(Records to process Opens)

-- ==== Sys2Proof/Machine/Launches.lean ====
section
/-! DEFINITION. Launches: `LAUNCH`, `PGPROBE`, `PGPREF` (R315, R339), the dispatcher (R308-R313, R319-R324), the placing of teams
(R313, R314, R316) and completion stamps (R312). -/

namespace Sys2Proof.Machine

/-! ### What system and page instructions answer -/

/-- A system or page instruction's operation, which writes n registers. -/
def State.systemOp (s : State) (fb : Bool) (t : Thread) (dst n : Nat) : Op :=
  { s.opOf t .sysw (t.sel fb) with regs := s.phys t dst n, size := 4 * n }

/-- The result of such an operation is on its way to its registers. -/
def State.replyWith (s : State) (o : Op) (ws : List Word) : State := s.send { o with fill := bytesOf ws } Instr.loadReturn

/-! ### LAUNCH (R315) -/

/-- Write the granules of a record at their homes, hems and tags carried unchanged. -/
def State.putRecord (s : State) (c die loc lt : Nat) (bs : List Byte) (syns : List (BitVec 16)) (tags : List (BitVec 64)) : State :=
  (List.range (bs.length / 64)).foldl (fun s i =>
    let at_ := loc + 64 * i
    let sec := sectorKey c at_
    let ys := (syns.drop (2 * i)).take 2
    let kept := (List.range 2).map fun g => some (tags.getD (2 * i + g) 0)
    let img : SecImg := { wb := false, wts := 0, rts := 0, data := (bs.drop (64 * i)).take 64, syn := ys, tags := kept }
    let s := ((s.pull sec).orderWrite sec lt).1.takeGranules sec die img
    s.patchGrants sec) s

/-- The 128 bytes of a record in memory with its hems; a node that does not serve them leaves all ones, as a load would get (R130, R141). -/
def State.readRecord (s : State) (t : Thread) (o : Op) (loc : Nat) : State × List Byte × List (BitVec 16) × List (BitVec 64) :=
  if s.reachable loc then
    let s := s.noteRemote o.ctx loc
    let r := s.ucRead o.ctx loc 128
    (r.1, r.2.1, r.1.syns loc 128, (List.range 4).map fun i => SMap.get 0 r.1.gtag (loc / 32 + i))
  else
    let kind := if (s.portOf loc).isNone || s.nodeState loc == 1 then 2 else 1
    ((s.fabRecord { o with addr := BitVec.ofNat 64 loc } kind []).noteTimeout t.uid,
     List.replicate 128 0xFF, List.replicate 4 0, List.replicate 4 0)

(Records to process Closes)

> [Exercise]: The answer consists of the line holding "(r.1, r.2.1, r.1.syns" and every line after it up to the end of the records, word for word.

> [Your response]:
    (r.1, r.2.1, r.1.syns loc 128, (List.range 4).map fun i => SMap.get 0 r.1.gtag (loc / 32 + i))
  else
    let kind := if (s.portOf loc).isNone || s.nodeState loc == 1 then 2 else 1
    ((s.fabRecord { o with addr := BitVec.ofNat 64 loc } kind []).noteTimeout t.uid,
     List.replicate 128 0xFF, List.replicate 4 0, List.replicate 4 0)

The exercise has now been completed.